Exercise inputs:
● ● ● ● ●

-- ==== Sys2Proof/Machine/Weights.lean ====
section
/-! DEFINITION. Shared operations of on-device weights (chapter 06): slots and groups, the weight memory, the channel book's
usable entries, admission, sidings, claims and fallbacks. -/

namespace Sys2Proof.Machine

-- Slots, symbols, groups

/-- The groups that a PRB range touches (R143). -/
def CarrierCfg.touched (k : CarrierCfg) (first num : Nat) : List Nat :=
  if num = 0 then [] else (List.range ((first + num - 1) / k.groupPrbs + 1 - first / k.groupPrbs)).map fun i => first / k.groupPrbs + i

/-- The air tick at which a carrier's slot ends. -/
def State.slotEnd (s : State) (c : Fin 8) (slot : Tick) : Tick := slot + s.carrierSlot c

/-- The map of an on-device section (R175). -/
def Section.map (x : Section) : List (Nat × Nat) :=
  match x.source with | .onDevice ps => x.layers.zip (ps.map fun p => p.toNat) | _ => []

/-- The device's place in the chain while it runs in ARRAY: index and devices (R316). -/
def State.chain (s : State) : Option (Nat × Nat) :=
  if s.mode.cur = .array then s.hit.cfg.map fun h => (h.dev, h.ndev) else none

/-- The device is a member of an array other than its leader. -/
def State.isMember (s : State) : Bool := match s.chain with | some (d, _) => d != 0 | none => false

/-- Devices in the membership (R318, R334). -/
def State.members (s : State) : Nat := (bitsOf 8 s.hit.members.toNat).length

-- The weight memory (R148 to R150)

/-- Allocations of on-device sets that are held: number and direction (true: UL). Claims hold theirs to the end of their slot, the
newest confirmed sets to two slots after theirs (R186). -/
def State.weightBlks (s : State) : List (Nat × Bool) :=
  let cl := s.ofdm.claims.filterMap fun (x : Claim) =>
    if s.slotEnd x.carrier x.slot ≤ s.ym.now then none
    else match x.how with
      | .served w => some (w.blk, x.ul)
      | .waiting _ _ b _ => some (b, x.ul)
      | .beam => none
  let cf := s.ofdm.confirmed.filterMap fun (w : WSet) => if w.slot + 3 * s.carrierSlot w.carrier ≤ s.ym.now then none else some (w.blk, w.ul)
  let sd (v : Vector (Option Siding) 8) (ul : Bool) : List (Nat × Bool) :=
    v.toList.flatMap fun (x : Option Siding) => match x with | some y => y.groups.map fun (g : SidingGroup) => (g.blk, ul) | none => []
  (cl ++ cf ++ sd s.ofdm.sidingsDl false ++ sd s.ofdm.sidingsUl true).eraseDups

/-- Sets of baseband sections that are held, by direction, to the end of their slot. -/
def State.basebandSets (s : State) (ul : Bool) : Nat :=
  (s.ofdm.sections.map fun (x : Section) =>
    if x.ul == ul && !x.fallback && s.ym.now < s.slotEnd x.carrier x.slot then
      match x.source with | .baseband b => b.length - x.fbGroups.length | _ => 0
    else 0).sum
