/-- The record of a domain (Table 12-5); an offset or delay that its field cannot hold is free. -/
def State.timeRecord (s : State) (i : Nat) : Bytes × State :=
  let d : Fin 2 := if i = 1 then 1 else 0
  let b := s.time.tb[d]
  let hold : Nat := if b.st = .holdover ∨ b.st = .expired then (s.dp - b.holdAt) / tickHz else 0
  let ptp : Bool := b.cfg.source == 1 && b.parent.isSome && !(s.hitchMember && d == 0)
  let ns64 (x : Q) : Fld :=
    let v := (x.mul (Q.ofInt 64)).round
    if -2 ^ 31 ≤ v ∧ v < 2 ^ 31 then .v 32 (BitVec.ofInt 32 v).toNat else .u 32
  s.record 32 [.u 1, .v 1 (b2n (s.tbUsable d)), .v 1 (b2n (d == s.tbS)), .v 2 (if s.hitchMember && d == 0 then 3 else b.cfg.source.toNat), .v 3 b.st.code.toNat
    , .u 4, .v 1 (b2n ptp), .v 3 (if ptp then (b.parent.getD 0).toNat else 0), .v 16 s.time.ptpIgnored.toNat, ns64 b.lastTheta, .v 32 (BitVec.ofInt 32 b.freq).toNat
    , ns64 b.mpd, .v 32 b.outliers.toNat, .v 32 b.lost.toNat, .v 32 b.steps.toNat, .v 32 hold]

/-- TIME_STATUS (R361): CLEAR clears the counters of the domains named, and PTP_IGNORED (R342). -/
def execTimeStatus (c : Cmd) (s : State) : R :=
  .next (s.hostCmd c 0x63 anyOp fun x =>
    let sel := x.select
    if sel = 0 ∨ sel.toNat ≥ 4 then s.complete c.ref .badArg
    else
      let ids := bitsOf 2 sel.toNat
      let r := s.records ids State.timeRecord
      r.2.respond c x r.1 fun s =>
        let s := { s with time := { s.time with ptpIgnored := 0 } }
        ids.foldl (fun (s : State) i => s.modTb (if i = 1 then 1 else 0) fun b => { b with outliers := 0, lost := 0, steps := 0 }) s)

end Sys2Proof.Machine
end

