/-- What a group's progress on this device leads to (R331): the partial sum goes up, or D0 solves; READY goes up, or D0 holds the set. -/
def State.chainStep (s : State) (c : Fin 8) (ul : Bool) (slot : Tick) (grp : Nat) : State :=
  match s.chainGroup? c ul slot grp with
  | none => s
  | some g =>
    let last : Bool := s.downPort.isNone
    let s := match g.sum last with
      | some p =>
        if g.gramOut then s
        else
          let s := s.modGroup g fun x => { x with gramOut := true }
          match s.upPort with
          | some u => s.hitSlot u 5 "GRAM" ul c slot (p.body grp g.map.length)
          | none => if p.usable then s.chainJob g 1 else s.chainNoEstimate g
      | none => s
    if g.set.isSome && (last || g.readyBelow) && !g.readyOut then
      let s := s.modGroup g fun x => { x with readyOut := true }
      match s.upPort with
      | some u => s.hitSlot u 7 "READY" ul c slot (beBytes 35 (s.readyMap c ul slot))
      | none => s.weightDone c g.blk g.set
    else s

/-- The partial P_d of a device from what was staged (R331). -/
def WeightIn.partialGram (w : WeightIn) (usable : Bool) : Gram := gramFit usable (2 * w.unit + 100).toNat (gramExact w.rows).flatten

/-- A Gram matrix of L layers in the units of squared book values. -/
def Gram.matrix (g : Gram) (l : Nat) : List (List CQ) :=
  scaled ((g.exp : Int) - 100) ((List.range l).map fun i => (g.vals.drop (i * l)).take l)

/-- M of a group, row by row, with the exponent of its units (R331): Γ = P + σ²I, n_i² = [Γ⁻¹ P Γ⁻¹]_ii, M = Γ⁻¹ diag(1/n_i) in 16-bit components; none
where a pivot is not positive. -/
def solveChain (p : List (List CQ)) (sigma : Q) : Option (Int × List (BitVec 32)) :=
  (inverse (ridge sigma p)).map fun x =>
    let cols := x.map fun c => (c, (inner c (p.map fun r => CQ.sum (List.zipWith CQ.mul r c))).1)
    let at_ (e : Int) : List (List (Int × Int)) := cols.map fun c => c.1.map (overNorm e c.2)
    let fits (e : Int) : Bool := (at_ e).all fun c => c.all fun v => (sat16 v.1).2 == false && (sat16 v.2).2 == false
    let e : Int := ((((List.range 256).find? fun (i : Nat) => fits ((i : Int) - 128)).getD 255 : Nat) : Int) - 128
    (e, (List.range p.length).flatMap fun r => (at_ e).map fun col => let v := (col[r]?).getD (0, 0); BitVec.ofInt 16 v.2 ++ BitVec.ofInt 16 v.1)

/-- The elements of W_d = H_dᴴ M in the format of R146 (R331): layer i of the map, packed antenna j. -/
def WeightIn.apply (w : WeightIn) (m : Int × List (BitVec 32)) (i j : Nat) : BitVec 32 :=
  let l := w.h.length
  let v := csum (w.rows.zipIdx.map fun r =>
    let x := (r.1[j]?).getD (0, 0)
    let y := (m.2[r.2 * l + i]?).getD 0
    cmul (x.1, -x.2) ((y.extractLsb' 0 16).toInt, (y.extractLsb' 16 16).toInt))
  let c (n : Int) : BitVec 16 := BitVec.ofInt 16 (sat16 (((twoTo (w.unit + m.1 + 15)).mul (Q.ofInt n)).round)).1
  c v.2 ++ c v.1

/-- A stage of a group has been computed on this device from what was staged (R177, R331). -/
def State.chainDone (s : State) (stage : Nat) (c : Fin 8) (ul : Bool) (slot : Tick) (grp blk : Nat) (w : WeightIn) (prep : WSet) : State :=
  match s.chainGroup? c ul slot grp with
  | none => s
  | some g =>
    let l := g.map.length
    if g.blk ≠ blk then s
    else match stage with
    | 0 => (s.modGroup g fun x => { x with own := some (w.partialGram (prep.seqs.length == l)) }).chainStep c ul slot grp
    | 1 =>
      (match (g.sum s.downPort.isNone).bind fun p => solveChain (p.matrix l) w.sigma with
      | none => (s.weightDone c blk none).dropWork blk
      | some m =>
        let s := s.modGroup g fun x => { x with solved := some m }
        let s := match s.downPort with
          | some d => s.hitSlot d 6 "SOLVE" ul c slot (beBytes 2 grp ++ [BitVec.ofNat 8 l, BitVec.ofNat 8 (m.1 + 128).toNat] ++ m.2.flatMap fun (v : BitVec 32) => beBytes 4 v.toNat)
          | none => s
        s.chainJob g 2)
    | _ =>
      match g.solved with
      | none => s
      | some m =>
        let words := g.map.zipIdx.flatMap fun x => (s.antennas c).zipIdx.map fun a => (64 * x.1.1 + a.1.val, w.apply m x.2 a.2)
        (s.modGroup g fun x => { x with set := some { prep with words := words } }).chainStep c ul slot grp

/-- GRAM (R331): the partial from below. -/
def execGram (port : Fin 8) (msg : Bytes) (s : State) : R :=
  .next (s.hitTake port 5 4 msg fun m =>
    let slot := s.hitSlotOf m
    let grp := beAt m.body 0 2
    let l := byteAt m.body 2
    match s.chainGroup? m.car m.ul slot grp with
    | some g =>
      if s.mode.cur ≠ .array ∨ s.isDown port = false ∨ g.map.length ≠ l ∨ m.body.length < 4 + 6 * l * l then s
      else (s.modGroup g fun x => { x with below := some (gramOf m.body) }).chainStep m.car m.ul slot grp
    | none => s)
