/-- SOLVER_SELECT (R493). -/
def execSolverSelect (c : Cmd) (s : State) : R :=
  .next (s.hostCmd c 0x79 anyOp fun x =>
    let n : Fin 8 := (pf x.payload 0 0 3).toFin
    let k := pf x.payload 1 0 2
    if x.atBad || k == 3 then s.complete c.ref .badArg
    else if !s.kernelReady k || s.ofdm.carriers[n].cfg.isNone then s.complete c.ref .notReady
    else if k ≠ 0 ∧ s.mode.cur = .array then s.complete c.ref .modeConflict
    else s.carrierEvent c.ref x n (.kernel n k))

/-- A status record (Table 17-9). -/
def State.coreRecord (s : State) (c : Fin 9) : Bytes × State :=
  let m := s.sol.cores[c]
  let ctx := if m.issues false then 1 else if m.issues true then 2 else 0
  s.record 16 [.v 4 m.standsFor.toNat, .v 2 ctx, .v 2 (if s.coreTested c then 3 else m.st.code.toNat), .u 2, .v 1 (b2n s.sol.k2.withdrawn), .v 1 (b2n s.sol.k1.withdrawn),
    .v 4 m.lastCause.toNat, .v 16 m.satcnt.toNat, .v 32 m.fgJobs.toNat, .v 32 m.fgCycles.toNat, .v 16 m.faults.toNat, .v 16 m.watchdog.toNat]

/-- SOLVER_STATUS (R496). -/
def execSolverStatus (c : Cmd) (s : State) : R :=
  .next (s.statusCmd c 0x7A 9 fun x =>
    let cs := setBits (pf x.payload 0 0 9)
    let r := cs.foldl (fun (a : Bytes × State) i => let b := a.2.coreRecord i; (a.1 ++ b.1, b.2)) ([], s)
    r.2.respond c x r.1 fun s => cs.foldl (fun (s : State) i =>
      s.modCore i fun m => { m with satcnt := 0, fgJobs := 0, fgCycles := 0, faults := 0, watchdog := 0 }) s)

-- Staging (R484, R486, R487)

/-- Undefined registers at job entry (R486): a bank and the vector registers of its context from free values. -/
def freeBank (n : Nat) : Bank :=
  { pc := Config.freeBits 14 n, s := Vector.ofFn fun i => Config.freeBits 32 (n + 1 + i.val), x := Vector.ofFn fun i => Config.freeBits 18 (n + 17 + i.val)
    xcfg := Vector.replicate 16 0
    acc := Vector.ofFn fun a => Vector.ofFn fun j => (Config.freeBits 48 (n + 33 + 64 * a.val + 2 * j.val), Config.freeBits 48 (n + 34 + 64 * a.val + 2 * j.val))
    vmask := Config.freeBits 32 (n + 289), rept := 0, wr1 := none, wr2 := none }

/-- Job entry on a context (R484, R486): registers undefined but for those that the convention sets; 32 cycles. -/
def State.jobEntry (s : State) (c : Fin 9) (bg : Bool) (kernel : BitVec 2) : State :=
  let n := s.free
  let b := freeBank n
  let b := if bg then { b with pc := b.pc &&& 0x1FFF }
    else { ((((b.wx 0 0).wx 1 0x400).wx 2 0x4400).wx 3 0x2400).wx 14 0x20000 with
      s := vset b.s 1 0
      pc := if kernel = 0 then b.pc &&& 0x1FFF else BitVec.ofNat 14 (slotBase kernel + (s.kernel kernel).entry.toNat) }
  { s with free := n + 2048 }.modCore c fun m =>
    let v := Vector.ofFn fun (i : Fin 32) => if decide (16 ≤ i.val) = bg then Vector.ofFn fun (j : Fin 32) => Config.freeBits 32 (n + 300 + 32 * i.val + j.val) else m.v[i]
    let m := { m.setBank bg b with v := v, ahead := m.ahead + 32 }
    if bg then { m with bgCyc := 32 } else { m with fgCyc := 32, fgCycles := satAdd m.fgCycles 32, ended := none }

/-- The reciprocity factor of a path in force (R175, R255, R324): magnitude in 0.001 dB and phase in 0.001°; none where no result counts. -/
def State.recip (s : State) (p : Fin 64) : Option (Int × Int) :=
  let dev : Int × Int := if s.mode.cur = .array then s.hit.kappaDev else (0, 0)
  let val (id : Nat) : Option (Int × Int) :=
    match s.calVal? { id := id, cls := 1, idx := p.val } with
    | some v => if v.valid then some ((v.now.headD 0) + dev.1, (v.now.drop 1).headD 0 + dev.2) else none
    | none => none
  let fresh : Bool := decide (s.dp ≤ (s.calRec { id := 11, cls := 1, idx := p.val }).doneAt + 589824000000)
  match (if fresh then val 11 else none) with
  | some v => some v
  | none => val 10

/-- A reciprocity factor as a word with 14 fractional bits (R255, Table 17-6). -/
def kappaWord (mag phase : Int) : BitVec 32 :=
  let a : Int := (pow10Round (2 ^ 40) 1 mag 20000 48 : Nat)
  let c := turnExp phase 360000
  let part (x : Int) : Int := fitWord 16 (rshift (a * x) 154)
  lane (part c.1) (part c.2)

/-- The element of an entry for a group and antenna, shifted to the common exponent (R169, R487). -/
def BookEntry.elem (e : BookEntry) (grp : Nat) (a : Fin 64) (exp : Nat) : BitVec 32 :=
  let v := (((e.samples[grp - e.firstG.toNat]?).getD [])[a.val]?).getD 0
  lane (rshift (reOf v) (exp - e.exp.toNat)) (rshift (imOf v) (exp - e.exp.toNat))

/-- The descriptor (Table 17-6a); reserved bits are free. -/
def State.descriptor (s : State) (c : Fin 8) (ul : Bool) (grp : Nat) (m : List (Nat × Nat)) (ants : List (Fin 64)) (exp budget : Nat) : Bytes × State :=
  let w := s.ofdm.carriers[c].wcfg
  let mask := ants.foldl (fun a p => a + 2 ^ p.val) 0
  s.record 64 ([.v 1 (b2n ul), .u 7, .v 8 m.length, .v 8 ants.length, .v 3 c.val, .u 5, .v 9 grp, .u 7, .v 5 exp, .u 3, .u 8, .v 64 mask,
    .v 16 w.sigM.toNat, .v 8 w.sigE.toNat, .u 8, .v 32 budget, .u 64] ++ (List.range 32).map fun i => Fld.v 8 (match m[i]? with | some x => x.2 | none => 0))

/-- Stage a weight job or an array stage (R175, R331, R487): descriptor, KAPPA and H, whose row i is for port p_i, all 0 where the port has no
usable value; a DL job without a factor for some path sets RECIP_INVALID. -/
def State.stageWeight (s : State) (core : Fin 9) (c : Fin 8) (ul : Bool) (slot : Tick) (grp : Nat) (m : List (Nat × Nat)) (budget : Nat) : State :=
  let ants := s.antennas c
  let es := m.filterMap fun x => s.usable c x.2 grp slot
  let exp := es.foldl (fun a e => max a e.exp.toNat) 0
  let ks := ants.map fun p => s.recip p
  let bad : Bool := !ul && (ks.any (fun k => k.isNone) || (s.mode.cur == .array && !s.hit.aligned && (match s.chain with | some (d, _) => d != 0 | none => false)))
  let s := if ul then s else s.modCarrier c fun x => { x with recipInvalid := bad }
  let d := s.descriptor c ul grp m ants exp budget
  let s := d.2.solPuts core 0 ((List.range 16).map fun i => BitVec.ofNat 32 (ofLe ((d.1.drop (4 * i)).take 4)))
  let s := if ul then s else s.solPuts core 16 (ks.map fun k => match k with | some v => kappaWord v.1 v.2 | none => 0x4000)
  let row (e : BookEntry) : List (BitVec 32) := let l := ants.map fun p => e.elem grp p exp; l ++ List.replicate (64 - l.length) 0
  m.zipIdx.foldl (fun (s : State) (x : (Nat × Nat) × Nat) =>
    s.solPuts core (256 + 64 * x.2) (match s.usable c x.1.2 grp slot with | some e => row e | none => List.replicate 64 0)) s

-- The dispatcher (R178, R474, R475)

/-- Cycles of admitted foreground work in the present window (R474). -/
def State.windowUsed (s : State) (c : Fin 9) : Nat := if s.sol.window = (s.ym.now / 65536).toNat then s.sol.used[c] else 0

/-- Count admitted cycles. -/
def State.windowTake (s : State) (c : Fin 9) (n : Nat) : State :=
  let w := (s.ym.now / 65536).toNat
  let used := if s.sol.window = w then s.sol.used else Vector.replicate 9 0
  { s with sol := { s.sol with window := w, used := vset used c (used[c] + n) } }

● ● ● ● ●

Work required: Output the lines of the records above exactly as they appear, from the line containing "else match stage with" through the line containing "let s := match s.downPort with".

Output for this exercise:
    else match stage with
    | 0 => (s.modGroup g fun x => { x with own := some (w.partialGram (prep.seqs.length == l)) }).chainStep c ul slot grp
    | 1 =>
      (match (g.sum s.downPort.isNone).bind fun p => solveChain (p.matrix l) w.sigma with
      | none => (s.weightDone c blk none).dropWork blk
      | some m =>
        let s := s.modGroup g fun x => { x with solved := some m }
        let s := match s.downPort with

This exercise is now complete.